Action item »
Look for the line that has "(∃ (s : State) (x : TwtTx) (u : UnitKind)" in the material below; please repeat it and every line after it, exactly, up to and including the line that has "x.legacy = none ∧ x.fault", and nothing else.

Given records »
▬▬▬

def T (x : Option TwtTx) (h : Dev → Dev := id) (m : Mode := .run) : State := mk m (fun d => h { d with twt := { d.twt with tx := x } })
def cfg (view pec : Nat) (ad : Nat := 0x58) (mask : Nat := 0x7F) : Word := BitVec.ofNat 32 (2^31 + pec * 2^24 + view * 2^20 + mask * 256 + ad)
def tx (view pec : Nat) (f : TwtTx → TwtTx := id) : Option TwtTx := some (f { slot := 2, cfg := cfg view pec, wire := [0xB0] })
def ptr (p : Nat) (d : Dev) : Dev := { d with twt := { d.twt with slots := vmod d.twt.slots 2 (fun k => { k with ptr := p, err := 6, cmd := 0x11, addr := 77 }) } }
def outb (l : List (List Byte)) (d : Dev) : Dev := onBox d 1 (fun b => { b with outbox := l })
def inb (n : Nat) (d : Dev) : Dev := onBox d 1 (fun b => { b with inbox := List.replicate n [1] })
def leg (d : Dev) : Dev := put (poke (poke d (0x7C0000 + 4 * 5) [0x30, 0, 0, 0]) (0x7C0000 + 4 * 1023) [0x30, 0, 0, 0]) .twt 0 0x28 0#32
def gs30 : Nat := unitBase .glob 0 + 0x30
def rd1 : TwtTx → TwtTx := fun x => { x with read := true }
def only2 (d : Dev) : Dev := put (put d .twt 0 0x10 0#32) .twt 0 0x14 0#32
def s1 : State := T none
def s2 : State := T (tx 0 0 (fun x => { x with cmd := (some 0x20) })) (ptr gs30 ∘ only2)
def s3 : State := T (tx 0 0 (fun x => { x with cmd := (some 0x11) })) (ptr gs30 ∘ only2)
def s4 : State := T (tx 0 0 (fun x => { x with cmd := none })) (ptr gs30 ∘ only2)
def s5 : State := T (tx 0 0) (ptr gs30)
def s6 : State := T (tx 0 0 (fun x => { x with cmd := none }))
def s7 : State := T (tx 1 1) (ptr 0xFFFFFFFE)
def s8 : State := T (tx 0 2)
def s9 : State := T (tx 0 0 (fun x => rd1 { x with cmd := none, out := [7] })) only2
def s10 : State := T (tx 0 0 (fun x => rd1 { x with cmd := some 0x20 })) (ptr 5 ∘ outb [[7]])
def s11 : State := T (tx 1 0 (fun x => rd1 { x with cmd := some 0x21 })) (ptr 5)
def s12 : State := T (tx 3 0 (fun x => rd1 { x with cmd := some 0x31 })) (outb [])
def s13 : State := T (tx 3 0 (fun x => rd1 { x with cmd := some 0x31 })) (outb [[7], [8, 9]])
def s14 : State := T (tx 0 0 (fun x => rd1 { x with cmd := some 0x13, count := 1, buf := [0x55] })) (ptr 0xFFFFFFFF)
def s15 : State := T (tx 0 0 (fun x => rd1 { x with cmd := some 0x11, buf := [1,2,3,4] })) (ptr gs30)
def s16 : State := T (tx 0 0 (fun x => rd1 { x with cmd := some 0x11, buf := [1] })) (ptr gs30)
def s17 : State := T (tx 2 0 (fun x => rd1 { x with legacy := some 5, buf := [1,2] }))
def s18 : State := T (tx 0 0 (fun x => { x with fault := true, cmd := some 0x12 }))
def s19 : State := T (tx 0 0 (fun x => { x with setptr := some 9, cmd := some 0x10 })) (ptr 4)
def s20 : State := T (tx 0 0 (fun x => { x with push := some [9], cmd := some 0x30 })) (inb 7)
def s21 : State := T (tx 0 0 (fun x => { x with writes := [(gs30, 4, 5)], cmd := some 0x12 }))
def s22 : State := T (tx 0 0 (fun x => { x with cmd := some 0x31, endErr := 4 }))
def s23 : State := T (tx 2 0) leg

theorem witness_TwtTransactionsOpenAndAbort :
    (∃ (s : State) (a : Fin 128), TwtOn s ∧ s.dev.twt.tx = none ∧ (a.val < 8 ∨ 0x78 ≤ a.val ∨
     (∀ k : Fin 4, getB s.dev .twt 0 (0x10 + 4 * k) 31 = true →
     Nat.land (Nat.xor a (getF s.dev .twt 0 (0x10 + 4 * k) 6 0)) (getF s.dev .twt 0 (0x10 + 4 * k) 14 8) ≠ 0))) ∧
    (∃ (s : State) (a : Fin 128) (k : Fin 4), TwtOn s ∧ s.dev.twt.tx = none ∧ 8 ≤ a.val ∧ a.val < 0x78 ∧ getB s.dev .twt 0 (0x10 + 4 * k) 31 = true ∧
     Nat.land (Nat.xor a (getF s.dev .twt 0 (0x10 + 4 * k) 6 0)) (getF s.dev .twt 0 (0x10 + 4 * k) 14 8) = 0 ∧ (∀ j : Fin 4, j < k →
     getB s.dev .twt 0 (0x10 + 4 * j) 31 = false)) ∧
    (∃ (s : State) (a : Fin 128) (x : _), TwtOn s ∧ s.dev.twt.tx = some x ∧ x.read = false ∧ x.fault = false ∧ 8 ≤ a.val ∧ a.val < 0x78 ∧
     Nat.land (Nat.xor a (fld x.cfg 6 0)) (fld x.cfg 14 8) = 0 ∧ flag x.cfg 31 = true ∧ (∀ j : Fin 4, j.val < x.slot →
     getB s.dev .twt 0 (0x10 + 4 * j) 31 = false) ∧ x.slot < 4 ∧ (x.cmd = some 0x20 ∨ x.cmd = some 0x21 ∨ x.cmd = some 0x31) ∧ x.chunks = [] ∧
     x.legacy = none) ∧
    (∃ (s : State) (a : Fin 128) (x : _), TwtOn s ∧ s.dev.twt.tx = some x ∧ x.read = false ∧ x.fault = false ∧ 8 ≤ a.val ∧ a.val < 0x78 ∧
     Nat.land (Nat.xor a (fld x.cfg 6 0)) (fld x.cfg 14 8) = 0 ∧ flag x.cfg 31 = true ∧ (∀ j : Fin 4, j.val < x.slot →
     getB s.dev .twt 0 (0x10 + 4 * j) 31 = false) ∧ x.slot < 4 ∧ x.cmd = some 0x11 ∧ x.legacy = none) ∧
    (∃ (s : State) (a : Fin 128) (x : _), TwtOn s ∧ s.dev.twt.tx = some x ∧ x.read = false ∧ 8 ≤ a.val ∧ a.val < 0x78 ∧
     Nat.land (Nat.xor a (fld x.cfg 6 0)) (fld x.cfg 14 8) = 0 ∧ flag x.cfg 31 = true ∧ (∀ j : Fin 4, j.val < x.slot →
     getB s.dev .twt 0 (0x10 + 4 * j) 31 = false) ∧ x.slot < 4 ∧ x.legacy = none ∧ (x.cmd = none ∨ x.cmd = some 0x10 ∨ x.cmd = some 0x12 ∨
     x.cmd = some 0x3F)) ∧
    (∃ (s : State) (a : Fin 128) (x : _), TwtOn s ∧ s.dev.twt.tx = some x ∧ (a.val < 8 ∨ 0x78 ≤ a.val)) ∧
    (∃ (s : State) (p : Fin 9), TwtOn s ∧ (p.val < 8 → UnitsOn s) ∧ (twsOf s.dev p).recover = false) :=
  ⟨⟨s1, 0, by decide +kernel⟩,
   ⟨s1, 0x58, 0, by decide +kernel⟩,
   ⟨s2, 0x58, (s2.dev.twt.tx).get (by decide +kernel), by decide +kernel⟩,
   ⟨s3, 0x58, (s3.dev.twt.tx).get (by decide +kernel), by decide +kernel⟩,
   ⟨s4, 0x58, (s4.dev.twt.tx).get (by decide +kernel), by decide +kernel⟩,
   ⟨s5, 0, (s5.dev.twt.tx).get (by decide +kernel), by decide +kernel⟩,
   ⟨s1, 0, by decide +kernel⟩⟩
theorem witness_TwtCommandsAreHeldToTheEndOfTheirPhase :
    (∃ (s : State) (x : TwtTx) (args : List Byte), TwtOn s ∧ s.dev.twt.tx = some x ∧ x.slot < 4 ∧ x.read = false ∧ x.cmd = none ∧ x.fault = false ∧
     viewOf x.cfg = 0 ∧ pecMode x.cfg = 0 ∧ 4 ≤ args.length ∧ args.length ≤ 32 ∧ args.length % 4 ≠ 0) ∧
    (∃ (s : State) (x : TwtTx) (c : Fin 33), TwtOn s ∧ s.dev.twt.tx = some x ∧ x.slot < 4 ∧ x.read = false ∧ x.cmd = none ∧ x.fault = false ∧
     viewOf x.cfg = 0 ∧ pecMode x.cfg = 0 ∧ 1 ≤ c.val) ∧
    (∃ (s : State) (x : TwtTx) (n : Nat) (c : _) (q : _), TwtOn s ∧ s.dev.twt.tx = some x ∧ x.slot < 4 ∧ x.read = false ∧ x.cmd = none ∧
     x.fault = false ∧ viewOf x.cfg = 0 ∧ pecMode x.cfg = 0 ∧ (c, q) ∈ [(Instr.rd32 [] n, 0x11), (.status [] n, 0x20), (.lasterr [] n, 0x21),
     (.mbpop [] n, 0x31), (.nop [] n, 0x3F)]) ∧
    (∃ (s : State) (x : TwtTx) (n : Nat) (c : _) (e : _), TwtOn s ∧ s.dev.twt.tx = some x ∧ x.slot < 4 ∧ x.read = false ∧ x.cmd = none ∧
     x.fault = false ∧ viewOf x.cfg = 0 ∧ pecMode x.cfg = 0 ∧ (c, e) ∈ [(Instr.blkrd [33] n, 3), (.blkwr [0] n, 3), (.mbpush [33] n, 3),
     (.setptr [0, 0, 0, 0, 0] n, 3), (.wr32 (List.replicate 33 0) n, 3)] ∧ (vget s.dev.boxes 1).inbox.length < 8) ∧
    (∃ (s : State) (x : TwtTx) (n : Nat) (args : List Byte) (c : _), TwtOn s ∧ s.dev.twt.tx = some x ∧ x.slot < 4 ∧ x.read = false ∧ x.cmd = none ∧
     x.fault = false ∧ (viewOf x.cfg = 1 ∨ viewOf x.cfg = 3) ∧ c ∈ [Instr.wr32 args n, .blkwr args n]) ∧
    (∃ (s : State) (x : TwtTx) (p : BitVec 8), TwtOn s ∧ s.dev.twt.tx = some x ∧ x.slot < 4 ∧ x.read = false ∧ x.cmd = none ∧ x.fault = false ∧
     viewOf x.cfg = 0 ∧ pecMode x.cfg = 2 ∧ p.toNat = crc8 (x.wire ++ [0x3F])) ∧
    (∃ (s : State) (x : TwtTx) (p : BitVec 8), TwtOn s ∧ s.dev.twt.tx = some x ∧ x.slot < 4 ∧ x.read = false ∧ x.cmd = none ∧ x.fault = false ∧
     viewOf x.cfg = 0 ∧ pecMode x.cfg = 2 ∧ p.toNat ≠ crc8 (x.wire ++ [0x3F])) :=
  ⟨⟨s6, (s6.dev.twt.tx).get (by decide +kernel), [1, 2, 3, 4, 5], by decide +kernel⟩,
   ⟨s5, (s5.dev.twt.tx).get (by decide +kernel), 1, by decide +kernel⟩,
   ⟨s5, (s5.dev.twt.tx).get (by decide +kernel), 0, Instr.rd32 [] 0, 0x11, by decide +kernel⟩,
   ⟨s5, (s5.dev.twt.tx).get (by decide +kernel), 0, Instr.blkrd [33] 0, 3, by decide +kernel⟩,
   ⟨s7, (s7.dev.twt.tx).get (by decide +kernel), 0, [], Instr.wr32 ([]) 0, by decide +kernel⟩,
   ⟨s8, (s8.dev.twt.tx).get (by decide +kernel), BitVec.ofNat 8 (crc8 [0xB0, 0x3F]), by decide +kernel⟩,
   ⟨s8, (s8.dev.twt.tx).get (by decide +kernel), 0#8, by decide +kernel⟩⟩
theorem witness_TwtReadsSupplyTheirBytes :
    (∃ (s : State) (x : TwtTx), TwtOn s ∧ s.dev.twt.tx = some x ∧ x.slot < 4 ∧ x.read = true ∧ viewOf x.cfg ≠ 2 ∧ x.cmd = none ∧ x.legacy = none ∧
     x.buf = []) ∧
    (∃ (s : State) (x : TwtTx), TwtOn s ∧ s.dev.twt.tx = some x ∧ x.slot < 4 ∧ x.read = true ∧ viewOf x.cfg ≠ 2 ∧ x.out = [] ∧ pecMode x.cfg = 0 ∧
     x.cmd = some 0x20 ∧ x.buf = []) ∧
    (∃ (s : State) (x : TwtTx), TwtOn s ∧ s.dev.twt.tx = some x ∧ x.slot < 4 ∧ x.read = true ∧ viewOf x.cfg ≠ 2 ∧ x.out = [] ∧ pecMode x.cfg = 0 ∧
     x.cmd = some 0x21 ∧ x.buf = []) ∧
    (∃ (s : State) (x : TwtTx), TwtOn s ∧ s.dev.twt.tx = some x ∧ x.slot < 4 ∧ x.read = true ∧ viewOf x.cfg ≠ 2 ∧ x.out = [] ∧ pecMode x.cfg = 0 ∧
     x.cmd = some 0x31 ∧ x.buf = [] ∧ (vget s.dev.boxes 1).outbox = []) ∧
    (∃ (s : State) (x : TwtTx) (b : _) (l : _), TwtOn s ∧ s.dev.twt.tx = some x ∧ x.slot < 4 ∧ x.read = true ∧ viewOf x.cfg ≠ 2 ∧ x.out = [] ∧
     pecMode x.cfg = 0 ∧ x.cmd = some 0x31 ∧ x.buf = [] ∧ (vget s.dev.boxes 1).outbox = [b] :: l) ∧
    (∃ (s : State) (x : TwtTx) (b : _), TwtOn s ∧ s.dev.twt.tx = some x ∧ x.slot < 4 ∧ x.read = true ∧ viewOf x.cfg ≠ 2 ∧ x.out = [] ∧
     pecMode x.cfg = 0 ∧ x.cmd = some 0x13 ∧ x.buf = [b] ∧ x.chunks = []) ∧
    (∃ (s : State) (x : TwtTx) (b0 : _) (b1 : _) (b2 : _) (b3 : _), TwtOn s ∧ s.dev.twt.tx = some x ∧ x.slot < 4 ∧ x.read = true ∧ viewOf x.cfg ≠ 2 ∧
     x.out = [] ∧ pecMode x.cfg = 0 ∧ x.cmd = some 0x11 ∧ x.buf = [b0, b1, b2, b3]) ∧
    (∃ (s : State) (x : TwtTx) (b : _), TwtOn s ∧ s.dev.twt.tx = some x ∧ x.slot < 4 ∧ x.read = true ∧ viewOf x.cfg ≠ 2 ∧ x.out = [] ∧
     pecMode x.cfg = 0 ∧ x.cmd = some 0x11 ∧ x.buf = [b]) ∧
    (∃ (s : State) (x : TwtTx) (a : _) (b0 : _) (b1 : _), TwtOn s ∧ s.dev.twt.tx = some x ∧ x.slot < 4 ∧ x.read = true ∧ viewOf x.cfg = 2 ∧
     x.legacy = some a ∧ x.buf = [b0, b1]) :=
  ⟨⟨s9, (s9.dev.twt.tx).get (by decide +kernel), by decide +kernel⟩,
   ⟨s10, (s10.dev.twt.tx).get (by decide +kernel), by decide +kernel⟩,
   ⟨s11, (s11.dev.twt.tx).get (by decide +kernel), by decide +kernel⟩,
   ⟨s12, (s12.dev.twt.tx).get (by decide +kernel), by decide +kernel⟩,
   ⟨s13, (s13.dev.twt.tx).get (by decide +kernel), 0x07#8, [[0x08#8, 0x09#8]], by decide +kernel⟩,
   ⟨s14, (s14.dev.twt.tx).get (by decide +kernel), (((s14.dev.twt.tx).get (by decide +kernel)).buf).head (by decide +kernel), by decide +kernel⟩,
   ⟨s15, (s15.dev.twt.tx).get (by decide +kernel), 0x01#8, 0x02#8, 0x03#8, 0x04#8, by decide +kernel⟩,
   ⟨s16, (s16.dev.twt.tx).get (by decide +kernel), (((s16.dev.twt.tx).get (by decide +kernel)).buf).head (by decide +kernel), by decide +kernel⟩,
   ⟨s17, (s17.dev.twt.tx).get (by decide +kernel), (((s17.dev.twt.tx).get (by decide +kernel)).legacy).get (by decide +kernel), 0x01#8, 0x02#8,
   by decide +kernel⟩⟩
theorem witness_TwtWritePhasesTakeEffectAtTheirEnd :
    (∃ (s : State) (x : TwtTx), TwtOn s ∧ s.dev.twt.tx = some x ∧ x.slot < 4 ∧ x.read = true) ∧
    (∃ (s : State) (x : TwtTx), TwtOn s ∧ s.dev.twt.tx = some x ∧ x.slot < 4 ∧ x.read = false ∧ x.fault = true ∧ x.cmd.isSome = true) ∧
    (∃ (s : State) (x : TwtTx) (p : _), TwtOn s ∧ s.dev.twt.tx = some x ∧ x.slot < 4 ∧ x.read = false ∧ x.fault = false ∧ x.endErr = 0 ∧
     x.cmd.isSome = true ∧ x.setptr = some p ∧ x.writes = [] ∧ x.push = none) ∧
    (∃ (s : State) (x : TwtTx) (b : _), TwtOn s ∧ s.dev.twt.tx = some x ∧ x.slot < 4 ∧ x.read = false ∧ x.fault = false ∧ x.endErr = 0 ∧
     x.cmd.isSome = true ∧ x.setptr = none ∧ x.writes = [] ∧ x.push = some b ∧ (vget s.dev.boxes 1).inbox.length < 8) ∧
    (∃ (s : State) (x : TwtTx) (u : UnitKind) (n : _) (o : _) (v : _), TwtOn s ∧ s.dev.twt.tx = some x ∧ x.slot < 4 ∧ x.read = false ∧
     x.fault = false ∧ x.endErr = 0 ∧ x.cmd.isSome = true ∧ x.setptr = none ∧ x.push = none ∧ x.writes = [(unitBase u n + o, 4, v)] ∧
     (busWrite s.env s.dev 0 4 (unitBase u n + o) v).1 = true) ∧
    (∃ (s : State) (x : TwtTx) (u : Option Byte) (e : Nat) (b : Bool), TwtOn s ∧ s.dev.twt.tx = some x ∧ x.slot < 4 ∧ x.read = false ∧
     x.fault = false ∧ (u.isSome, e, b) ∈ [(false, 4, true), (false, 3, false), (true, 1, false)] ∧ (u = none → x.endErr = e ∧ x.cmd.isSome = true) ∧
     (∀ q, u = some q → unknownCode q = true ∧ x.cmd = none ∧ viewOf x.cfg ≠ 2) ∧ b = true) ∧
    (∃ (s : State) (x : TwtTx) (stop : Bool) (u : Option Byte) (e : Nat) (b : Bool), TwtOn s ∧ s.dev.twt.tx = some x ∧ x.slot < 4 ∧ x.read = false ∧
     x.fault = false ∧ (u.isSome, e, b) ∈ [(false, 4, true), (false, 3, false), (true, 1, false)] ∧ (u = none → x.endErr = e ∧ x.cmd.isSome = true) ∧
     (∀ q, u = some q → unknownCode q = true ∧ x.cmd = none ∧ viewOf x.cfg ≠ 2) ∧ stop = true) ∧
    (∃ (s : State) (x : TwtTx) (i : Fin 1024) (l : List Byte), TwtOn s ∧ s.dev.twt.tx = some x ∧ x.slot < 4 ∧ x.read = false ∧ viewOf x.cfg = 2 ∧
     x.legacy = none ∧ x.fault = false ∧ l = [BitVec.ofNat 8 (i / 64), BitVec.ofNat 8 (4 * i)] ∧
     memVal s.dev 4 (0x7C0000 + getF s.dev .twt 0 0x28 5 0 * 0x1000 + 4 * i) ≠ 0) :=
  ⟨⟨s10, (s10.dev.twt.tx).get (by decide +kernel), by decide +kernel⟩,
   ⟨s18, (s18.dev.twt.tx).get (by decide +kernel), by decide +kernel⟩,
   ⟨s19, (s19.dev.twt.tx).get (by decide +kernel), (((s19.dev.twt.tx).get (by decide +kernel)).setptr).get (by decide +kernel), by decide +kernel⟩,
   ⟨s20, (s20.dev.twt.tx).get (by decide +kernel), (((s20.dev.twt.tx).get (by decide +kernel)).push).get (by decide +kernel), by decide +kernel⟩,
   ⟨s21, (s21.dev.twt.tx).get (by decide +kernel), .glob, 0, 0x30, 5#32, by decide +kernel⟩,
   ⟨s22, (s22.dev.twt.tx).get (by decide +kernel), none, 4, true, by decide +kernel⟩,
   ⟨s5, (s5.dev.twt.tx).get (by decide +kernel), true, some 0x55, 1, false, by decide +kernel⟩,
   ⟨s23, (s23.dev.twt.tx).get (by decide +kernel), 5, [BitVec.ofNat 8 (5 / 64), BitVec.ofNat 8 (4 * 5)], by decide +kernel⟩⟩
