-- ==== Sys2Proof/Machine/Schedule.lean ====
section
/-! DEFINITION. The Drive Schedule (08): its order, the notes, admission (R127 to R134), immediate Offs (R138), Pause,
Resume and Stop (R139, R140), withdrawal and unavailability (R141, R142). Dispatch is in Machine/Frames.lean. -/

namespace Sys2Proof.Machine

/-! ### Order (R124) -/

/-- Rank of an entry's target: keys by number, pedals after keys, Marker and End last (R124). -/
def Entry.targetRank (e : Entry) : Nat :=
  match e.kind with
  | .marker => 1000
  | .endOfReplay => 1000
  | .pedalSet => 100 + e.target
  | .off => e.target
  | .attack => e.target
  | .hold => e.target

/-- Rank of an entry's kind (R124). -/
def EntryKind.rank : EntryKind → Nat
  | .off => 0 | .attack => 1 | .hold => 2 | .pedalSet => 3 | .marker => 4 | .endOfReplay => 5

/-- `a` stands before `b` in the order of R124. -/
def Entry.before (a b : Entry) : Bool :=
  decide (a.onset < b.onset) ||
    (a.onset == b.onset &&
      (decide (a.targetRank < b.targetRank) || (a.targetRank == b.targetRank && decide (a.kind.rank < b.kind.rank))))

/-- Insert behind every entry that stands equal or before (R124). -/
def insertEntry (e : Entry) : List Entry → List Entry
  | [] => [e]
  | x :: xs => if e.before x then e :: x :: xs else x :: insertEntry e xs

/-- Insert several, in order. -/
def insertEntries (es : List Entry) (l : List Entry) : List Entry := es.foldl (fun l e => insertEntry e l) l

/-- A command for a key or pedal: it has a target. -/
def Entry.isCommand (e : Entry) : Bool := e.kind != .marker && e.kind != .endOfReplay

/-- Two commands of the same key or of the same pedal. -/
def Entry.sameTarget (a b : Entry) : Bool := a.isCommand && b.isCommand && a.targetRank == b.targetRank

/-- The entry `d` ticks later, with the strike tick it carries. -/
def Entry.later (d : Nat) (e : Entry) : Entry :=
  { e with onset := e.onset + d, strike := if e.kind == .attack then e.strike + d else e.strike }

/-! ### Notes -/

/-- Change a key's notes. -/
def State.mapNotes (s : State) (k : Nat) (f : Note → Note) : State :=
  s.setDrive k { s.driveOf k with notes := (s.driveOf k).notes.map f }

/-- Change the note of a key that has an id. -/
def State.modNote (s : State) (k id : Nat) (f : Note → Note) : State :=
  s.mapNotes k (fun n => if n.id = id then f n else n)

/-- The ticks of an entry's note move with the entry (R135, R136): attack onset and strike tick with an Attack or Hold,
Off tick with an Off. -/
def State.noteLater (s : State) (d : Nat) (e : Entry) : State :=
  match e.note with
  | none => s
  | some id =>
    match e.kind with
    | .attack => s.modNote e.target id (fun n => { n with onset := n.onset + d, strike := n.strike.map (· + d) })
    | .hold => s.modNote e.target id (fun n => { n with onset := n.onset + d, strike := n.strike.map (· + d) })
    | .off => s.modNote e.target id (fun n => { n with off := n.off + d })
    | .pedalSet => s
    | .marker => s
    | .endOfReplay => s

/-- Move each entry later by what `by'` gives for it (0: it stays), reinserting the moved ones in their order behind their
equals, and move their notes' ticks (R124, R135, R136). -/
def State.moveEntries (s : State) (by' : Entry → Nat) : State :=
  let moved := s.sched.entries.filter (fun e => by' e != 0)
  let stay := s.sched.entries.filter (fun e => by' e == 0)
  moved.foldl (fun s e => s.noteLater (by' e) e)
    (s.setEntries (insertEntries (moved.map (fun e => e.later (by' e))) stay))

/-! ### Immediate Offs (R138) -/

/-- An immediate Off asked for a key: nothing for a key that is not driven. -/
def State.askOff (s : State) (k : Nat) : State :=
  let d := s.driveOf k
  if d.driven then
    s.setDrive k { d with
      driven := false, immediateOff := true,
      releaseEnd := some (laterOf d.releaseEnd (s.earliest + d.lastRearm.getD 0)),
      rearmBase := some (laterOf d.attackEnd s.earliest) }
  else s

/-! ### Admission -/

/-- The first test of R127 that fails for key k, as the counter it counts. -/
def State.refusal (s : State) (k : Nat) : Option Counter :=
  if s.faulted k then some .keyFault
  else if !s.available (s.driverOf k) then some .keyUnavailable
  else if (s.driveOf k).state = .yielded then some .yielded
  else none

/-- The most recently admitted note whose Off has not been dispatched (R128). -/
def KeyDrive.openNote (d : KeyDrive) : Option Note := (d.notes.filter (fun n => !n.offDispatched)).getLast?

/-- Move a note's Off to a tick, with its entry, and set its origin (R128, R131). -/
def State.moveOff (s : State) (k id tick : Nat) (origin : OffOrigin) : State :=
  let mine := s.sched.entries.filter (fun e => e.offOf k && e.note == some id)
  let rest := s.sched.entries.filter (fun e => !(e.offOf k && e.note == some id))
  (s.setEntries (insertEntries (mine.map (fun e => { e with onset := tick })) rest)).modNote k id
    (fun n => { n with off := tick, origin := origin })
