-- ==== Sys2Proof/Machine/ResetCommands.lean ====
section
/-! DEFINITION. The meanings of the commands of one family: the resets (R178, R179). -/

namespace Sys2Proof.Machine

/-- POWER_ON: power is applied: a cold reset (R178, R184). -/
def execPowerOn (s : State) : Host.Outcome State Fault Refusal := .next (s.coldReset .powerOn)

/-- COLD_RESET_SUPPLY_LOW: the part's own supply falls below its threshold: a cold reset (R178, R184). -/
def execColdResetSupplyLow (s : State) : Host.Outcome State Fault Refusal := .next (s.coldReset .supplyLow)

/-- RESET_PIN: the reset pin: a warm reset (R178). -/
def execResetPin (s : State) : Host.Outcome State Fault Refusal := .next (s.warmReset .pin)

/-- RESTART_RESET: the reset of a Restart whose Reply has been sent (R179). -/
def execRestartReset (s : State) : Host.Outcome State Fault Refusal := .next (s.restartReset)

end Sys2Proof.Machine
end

▬▬▬

Your solution »
    (∃ (s : State) (x : TwtTx) (u : UnitKind) (n : _) (o : _) (v : _), TwtOn s ∧ s.dev.twt.tx = some x ∧ x.slot < 4 ∧ x.read = false ∧
     x.fault = false ∧ x.endErr = 0 ∧ x.cmd.isSome = true ∧ x.setptr = none ∧ x.push = none ∧ x.writes = [(unitBase u n + o, 4, v)] ∧
     (busWrite s.env s.dev 0 4 (unitBase u n + o) v).1 = true) ∧
    (∃ (s : State) (x : TwtTx) (u : Option Byte) (e : Nat) (b : Bool), TwtOn s ∧ s.dev.twt.tx = some x ∧ x.slot < 4 ∧ x.read = false ∧
     x.fault = false ∧ (u.isSome, e, b) ∈ [(false, 4, true), (false, 3, false), (true, 1, false)] ∧ (u = none → x.endErr = e ∧ x.cmd.isSome = true) ∧
     (∀ q, u = some q → unknownCode q = true ∧ x.cmd = none ∧ viewOf x.cfg ≠ 2) ∧ b = true) ∧
    (∃ (s : State) (x : TwtTx) (stop : Bool) (u : Option Byte) (e : Nat) (b : Bool), TwtOn s ∧ s.dev.twt.tx = some x ∧ x.slot < 4 ∧ x.read = false ∧
     x.fault = false ∧ (u.isSome, e, b) ∈ [(false, 4, true), (false, 3, false), (true, 1, false)] ∧ (u = none → x.endErr = e ∧ x.cmd.isSome = true) ∧
     (∀ q, u = some q → unknownCode q = true ∧ x.cmd = none ∧ viewOf x.cfg ≠ 2) ∧ stop = true) ∧
    (∃ (s : State) (x : TwtTx) (i : Fin 1024) (l : List Byte), TwtOn s ∧ s.dev.twt.tx = some x ∧ x.slot < 4 ∧ x.read = false ∧ viewOf x.cfg = 2 ∧
     x.legacy = none ∧ x.fault = false ∧ l = [BitVec.ofNat 8 (i / 64), BitVec.ofNat 8 (4 * i)] ∧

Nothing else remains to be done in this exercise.